Brief:
In the records below, find the line that contains "Keeps State.MemOk (laneVpack", then write out that line and each one after it exactly, up to and including the last.

Stored data:

+---+

theorem execUnbind_memOk {f : A1} (h : s.MemOk) : OutOk (execUnbind f s) :=
  scalar_memOk (readS_memOk.bind fun _ => Keeps.get_bind fun _ h1 => (Keeps.set h1.flushLines).bind fun _ => modMe_memOk) h

theorem execAcq_memOk {f : QualA} (h : s.MemOk) : OutOk (execAcq f s) := by
  unfold execAcq
  refine scalar_memOk (readS_memOk.bind fun _ => scalarLoc_memOk.bind fun _ => ?_) h
  extract_lets key
  refine drainFor_memOk.bind fun _ => scalarRead_memOk.bind fun _ => Keeps.get_bind fun _ h1 => ?_
  extract_lets take
  have htake : ∀ r, Keeps State.MemOk (take r) := by
    intro r
    simp only [take]
    refine Keeps.get.bind fun _ => (Keeps.waitUnless _).bind fun _ => locPut_memOk.bind fun _ => ?_
    refine Keeps.bind (Keeps.modify fun _ h => h) fun _ => Keeps.bind (Keeps.modify fun _ h => h.flushLines) fun _ => ?_
    exact Keeps.ite (fun _ => Keeps.bind (Keeps.modify fun _ h => h.flushAll) fun _ => modMe_memOk) fun _ => modMe_memOk
  exact Keeps.ite (fun _ => Keeps.bind (Keeps.set h1) htake) fun _ => htake ()

theorem execRel_memOk {f : QualA} (h : s.MemOk) : OutOk (execRel f s) :=
  scalar_memOk (readS_memOk.bind fun _ => scalarLoc_memOk.bind fun _ => drainFor_memOk.bind fun _ => strongPrep_memOk.bind fun _ => locGet_memOk.bind fun _ =>
    Keeps.get.bind fun _ => (Keeps.need _ _ _).bind fun _ => awaitQual_memOk.bind fun _ => Keeps.bind (Keeps.modify fun _ h2 => h2.flushLines) fun _ =>
    awaitAcks_memOk.bind fun _ => locWrite_memOk.bind fun _ => modMe_memOk) h

theorem execFence_memOk {f : QualForm} (h : s.MemOk) : OutOk (execFence f s) := scalar_memOk awaitQual_memOk h
theorem modBarrier_memOk {b : Fin 16} {f : Barrier → Barrier} : Keeps State.MemOk (modBarrier b f) := Keeps.modify fun _ h => h.modCluster
theorem getBarrier_memOk {b : Fin 16} : Keeps State.MemOk (getBarrier b) := Keeps.get.bind fun _ => Keeps.pure _

theorem arriveAt_memOk {bar : Fin 16} {n : Word} : Keeps State.MemOk (arriveAt bar n) :=
  getBarrier_memOk.bind fun _ => (Keeps.needU _ _).bind fun _ => release_memOk.bind fun _ => modBarrier_memOk.bind fun _ => Keeps.pure _

theorem execBara_memOk {f : BaraForm} (h : s.MemOk) : OutOk (execBara f s) :=
  scalar_memOk (readS_memOk.bind fun _ => awaitS_memOk.bind fun _ => awaitLanes_memOk.bind fun _ => arriveAt_memOk.bind fun _ => writeS_memOk) h

theorem execBarw_memOk {f : BarwForm} (h : s.MemOk) : OutOk (execBarw f s) := by
  unfold execBarw
  refine scalar_memOk ?_ h
  refine getMe_memOk.bind fun _ => ?_
  extract_lets jp
  have hjp : ∀ x, Keeps State.MemOk (jp x) := fun _ => getBarrier_memOk.bind fun _ => (Keeps.waitUnless _).bind fun _ => modMe_memOk
  split
  · exact (Keeps.pure _).bind hjp
  · exact readS_memOk.bind fun _ => awaitLanes_memOk.bind fun _ => arriveAt_memOk.bind fun _ => modMe_memOk.bind fun _ => (Keeps.pure _).bind hjp

end Sys2Proof.Machine
end

section
/-! PROOF. Every step keeps the canonical form of every byte memory (O60): permutation, encoding, blocks and conversion. -/

namespace Sys2Proof.Machine

variable {s : State}

theorem permKeep_memOk {keeps : Bool} {vd : Fin 32} {src : Option (Fin 32 × Bool)} {image : Lane → Nat → Nat → View → View → List Nat} {l : Lane} :
    Keeps State.MemOk (permKeep keeps vd src image l) :=
  needVtypeEntry_memOk.bind fun _ => activeMask_memOk.bind fun _ => Keeps.bind (Keeps.forM' _ fun _ => decodeSource_memOk) fun _ => decodeDest_memOk.bind fun _ =>
    getMe_memOk.bind fun _ => modMe_memOk

theorem permRun_memOk {a : Fin 32} {a1 : Option (Fin 32 × Bool)} {a2 : Lane → Nat → Nat → View → View → List Nat} {a3 : Lane} :
    Keeps State.MemOk (permRun a a1 a2 a3) :=
  permKeep_memOk

theorem laneVslup_memOk {f : VS} {l : Lane} : Keeps State.MemOk (laneVslup f l) := permKeep_memOk
theorem laneVsldn_memOk {f : VS} {l : Lane} : Keeps State.MemOk (laneVsldn f l) := permRun_memOk
theorem laneVcomp_memOk {f : VU} {l : Lane} : Keeps State.MemOk (laneVcomp f l) := permRun_memOk
theorem laneVexpd_memOk {f : VU} {l : Lane} : Keeps State.MemOk (laneVexpd f l) := permRun_memOk
theorem laneVbpfx_memOk {f : VU} {l : Lane} : Keeps State.MemOk (laneVbpfx f l) := permRun_memOk

theorem laneViota_memOk {f : VD} {l : Lane} : Keeps State.MemOk (laneViota f l) :=
  needVtypeEntry_memOk.bind fun _ => activeMask_memOk.bind fun _ => Keeps.ite (fun _ => decodeDest_memOk.bind fun _ => modMe_memOk) fun _ => permRun_memOk

theorem reduceRun_memOk {f : VS} {float : Bool} {g : Fmt → Nat → View → Word × Nat × Bool} {l : Lane} : Keeps State.MemOk (reduceRun f float g l) :=
  needVtypeEntry_memOk.bind fun _ => needKind_memOk.bind fun _ => activeMask_memOk.bind fun _ => decodeSource_memOk.bind fun _ => getMe_memOk.bind fun _ =>
    modMe_memOk.bind fun _ => landS_memOk

theorem laneVreds_memOk {f : VS} {l : Lane} : Keeps State.MemOk (laneVreds f l) := reduceRun_memOk
theorem extremeRun_memOk {f : VS} {larger : Bool} {l : Lane} : Keeps State.MemOk (extremeRun f larger l) := reduceRun_memOk
theorem laneVfreds_memOk {f : VS} {l : Lane} : Keeps State.MemOk (laneVfreds f l) := reduceRun_memOk
theorem laneVmvs_memOk {f : VS} {l : Lane} : Keeps State.MemOk (laneVmvs f l) := reduceRun_memOk

theorem encRun_memOk {f : VU} {int : Bool} {enc : Ctx → Lane → Fmt → List Nat → VReg} {l : Lane} : Keeps State.MemOk (encRun f int enc l) :=
  needVtypeEntry_memOk.bind fun _ => needKind_memOk.bind fun _ => activeMask_memOk.bind fun _ => decodeSource_memOk.bind fun _ => decodeDest_memOk.bind fun _ =>
    getMe_memOk.bind fun _ => modMe_memOk

theorem laneVencr_memOk {f : VU} {a : Lane} : Keeps State.MemOk (laneVencr f a) := encRun_memOk
theorem laneVencd_memOk {f : VU} {a : Lane} : Keeps State.MemOk (laneVencd f a) := encRun_memOk
theorem laneVenct_memOk {f : VU} {a : Lane} : Keeps State.MemOk (laneVenct f a) := encRun_memOk
theorem laneVdec_memOk {f : VU} {a : Lane} : Keeps State.MemOk (laneVdec f a) := encRun_memOk
theorem laneVrenc_memOk {f : VU} {a : Lane} : Keeps State.MemOk (laneVrenc f a) := encRun_memOk

theorem laneVencq_memOk {f : VV} {l : Lane} : Keeps State.MemOk (laneVencq f l) :=
  needVtypeEntry_memOk.bind fun _ => decodeSource_memOk.bind fun _ => decodeSource_memOk.bind fun _ => decodeDest_memOk.bind fun _ => getMe_memOk.bind fun _ =>
    (Keeps.needU _ _).bind fun _ => modMe_memOk

theorem laneVdictExtract_memOk {f : VU} {l : Lane} : Keeps State.MemOk (laneVdictExtract f l) :=
  needVtypeEntry_memOk.bind fun _ => decodeSource_memOk.bind fun _ => decodeDest_memOk.bind fun _ => getMe_memOk.bind fun _ => (Keeps.needU _ _).bind fun _ =>
    modMe_memOk

theorem laneVdictReplace_memOk {f : VV} {l : Lane} : Keeps State.MemOk (laneVdictReplace f l) :=
  needVtypeEntry_memOk.bind fun _ => decodeSource_memOk.bind fun _ => decodeSource_memOk.bind fun _ => decodeDest_memOk.bind fun _ => getMe_memOk.bind fun _ =>
    (Keeps.needU _ _).bind fun _ => modMe_memOk

theorem preciseExc_memOk {α : Type} {x : Exc} : Keeps State.MemOk (preciseExc x : M α) := clearVstart_memOk.bind fun _ => Keeps.throw _

theorem readWhole_memOk {l : Lane} {r : QReg} {enc : Bool} {blk va n : Nat} : Keeps State.MemOk (readWhole l r enc blk va n) := by
  unfold readWhole
  refine readSpan_memOk.bind fun _ => ?_
  split
  · exact preciseExc_memOk
  · exact Keeps.pure _

theorem walkBlocks_memOk {l : Lane} {r : QReg} {n n1 : Nat} : Keeps State.MemOk (walkBlocks l r n n1) := by
  induction n generalizing l r n1 with
  | zero =>
    rw [walkBlocks]
    exact Keeps.pure _
  | succ n ih =>
    rw [walkBlocks]
    refine readSpan_memOk.bind fun _ => ?_
    split
    · exact preciseExc_memOk
    · exact (Keeps.needU _ _).bind fun _ => ih

theorem blockVa_memOk {l : Lane} {r : QReg} : Keeps State.MemOk (blockVa l r) := by
  unfold blockVa
  split
  · exact Keeps.pure _
  · exact walkBlocks_memOk

theorem needIndex_memOk {r : QReg} : Keeps State.MemOk (needIndex r) := Keeps.ite (fun _ => preciseExc_memOk) fun _ => Keeps.pure ()

theorem blockEarly_memOk {l : Lane} {q : Fin 16} {g : Nat} : Keeps State.MemOk (blockEarly l q g) := by
  unfold blockEarly
  refine getQ_memOk.bind fun _ => ?_
  split
  · extract_lets _
    refine readEarly_memOk.bind fun _ => ?_
    split
    · exact putQ_memOk
    · exact readEarly_memOk.bind fun _ => readEarly_memOk.bind fun _ => putQ_memOk
  · exact Keeps.pure ()

theorem laneVlde_memOk {f : VLdForm} {l : Lane} : Keeps State.MemOk (laneVlde f l) := by
  unfold laneVlde
  refine needStream_memOk.bind fun _ => needVtypeEntry_memOk.bind fun _ => needIndex_memOk.bind fun _ => decodeDest_memOk.bind fun _ =>
    usePrepared_memOk.bind fun _ => ?_
  extract_lets _ _
  refine blockVa_memOk.bind fun _ => readWhole_memOk.bind fun _ => ?_
  extract_lets _
  refine (Keeps.needU _ _).bind fun _ => readWhole_memOk.bind fun _ => readSpan_memOk.bind fun _ => ?_
  extract_lets _ _ _
  refine (Keeps.needU _ _).bind fun _ => ?_
  split
  · exact preciseExc_memOk
  · exact Keeps.get.bind fun _ => modMe_memOk.bind fun _ => trimVl_memOk.bind fun _ => clearVstart_memOk.bind fun _ => putQ_memOk.bind fun _ =>
      Keeps.ite (fun _ => blockEarly_memOk) fun _ => Keeps.pure ()

theorem laneVste_memOk {f : VStForm} {l : Lane} : Keeps State.MemOk (laneVste f l) := by
  unfold laneVste
  refine needStream_memOk.bind fun _ => needVtypeEntry_memOk.bind fun _ => needIndex_memOk.bind fun _ => (Keeps.needU _ _).bind fun _ =>
    decodeSource_memOk.bind fun _ => ?_
  split
  · exact clearVstart_memOk
  · refine usePrepared_memOk.bind fun _ => getMe_memOk.bind fun _ => ?_
    extract_lets _
    refine blockVa_memOk.bind fun _ => writeSpan_memOk.bind fun _ => ?_
    split
    · exact setVstart_memOk.bind fun _ => Keeps.throw _
    · exact putQ_memOk.bind fun _ => clearVstart_memOk

theorem frameVa_memOk {l : Lane} {r : QReg} : Keeps State.MemOk (frameVa l r) := needIndex_memOk.bind fun _ => (Keeps.needU _ _).bind fun _ => Keeps.pure _
theorem nextFrame_memOk {q : Fin 16} {r : QReg} : Keeps State.MemOk (nextFrame q r) := putQ_memOk

theorem laneVspl_memOk {f : VStForm} {l : Lane} : Keeps State.MemOk (laneVspl f l) := by
  unfold laneVspl
  refine needStream_memOk.bind fun _ => needVtypeEntry_memOk.bind fun _ => frameVa_memOk.bind fun _ => decodeSource_memOk.bind fun _ =>
    usePrepared_memOk.bind fun _ => getMe_memOk.bind fun _ => ?_
  extract_lets _ _ _ _
  refine writeSpan_memOk.bind fun _ => ?_
  split
  · exact preciseExc_memOk
  · exact nextFrame_memOk.bind fun _ => clearVstart_memOk

theorem frameEarly_memOk {l : Lane} {q : Fin 16} {wid : Nat} : Keeps State.MemOk (frameEarly l q wid) := by
  unfold frameEarly
  refine getQ_memOk.bind fun _ => ?_
  split
  · extract_lets _
    refine readEarly_memOk.bind fun _ => ?_
    split
    · exact putQ_memOk
    · exact readEarly_memOk.bind fun _ => putQ_memOk
  · exact Keeps.pure ()

theorem laneVfil_memOk {f : VLdForm} {l : Lane} : Keeps State.MemOk (laneVfil f l) :=
  needStream_memOk.bind fun _ => needVtypeEntry_memOk.bind fun _ => frameVa_memOk.bind fun _ => decodeDest_memOk.bind fun _ => usePrepared_memOk.bind fun _ =>
    readWhole_memOk.bind fun _ => (Keeps.needU _ _).bind fun _ => readWhole_memOk.bind fun _ => (Keeps.needU _ _).bind fun _ => Keeps.get.bind fun _ =>
    modMe_memOk.bind fun _ => nextFrame_memOk.bind fun _ => clearVstart_memOk.bind fun _ => Keeps.ite (fun _ => frameEarly_memOk) fun _ => Keeps.pure ()

theorem laneVcvt_memOk {f : VCvtForm} {l : Lane} : Keeps State.MemOk (laneVcvt f l) :=
  needVtypeEntry_memOk.bind fun _ => needEntry_memOk.bind fun _ => needKind_memOk.bind fun _ => (Keeps.needU _ _).bind fun _ => elementWise_memOk

theorem laneVamax_memOk {f : VA1} {l : Lane} : Keeps State.MemOk (laneVamax f l) :=
  needVtypeEntry_memOk.bind fun _ => activeMask_memOk.bind fun _ => decodeSource_memOk.bind fun _ => getMe_memOk.bind fun _ => modMe_memOk

theorem needRatio_memOk {wide narrow : Fmt} : Keeps State.MemOk (needRatio wide narrow) := by
  unfold needRatio
  split
  · exact Keeps.pure _
  · exact Keeps.trapU _

theorem packInto_memOk {l : Lane} {mask sew n : Nat} {src : Nat → Nat} {conv : Nat → BitVec 32 → Coded} {l1 : List (Fin 32 × Nat)} :
    Keeps State.MemOk (packInto l mask sew n src conv l1) := by
  induction l1 generalizing l mask sew n src conv with
  | nil =>
    rw [packInto]
    exact Keeps.pure ()
  | cons a l' ih =>
    rw [packInto]
    exact getMe_memOk.bind fun _ => modMe_memOk.bind fun _ => ih

theorem laneVunpk_memOk {f : VPkForm} {l : Lane} : Keeps State.MemOk (laneVunpk f l) :=
  needVtypeEntry_memOk.bind fun _ => needEntry_memOk.bind fun _ => needRatio_memOk.bind fun _ => activeMask_memOk.bind fun _ => decodeSource_memOk.bind fun _ =>
    Keeps.bind (Keeps.forM' _ fun _ => decodeDest_memOk) fun _ => getMe_memOk.bind fun _ => packInto_memOk.bind fun _ => clearVstart_memOk

theorem laneVpack_memOk {f : VPkForm} {l : Lane} : Keeps State.MemOk (laneVpack f l) :=
  needVtypeEntry_memOk.bind fun _ => needEntry_memOk.bind fun _ => needRatio_memOk.bind fun _ => activeMask_memOk.bind fun _ =>
    Keeps.bind (Keeps.forM' _ fun _ => decodeSource_memOk) fun _ => decodeDest_memOk.bind fun _ => getMe_memOk.bind fun _ => packInto_memOk.bind fun _ =>
    clearVstart_memOk

end Sys2Proof.Machine
end

section
/-! PROOF. Every step keeps the canonical form of every byte memory (O60): the Tug. -/

namespace Sys2Proof.Machine

variable {s : State}

theorem tugCheck_memOk {fn : Nat} {core : Option (Fin 1024)} {raw : BitVec 1024} {ents : Vector Word 8} : Keeps State.MemOk (tugCheck fn core raw ents) :=
  Keeps.get.bind fun _ => (Keeps.needN _ _ _).bind fun _ => (Keeps.needN _ _ _).bind fun _ => (Keeps.needN _ _ _).bind fun _ => (Keeps.needN _ _ _).bind fun _ =>
    (Keeps.needN _ _ _).bind fun _ => (Keeps.needN _ _ _).bind fun _ => Keeps.needN _ _ _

+---+

Result of this exercise:
theorem laneVpack_memOk {f : VPkForm} {l : Lane} : Keeps State.MemOk (laneVpack f l) :=
  needVtypeEntry_memOk.bind fun _ => needEntry_memOk.bind fun _ => needRatio_memOk.bind fun _ => activeMask_memOk.bind fun _ =>
    Keeps.bind (Keeps.forM' _ fun _ => decodeSource_memOk) fun _ => decodeDest_memOk.bind fun _ => getMe_memOk.bind fun _ => packInto_memOk.bind fun _ =>
    clearVstart_memOk

end Sys2Proof.Machine
end

section
/-! PROOF. Every step keeps the canonical form of every byte memory (O60): the Tug. -/

namespace Sys2Proof.Machine

variable {s : State}

theorem tugCheck_memOk {fn : Nat} {core : Option (Fin 1024)} {raw : BitVec 1024} {ents : Vector Word 8} : Keeps State.MemOk (tugCheck fn core raw ents) :=
  Keeps.get.bind fun _ => (Keeps.needN _ _ _).bind fun _ => (Keeps.needN _ _ _).bind fun _ => (Keeps.needN _ _ _).bind fun _ => (Keeps.needN _ _ _).bind fun _ =>
    (Keeps.needN _ _ _).bind fun _ => (Keeps.needN _ _ _).bind fun _ => Keeps.needN _ _ _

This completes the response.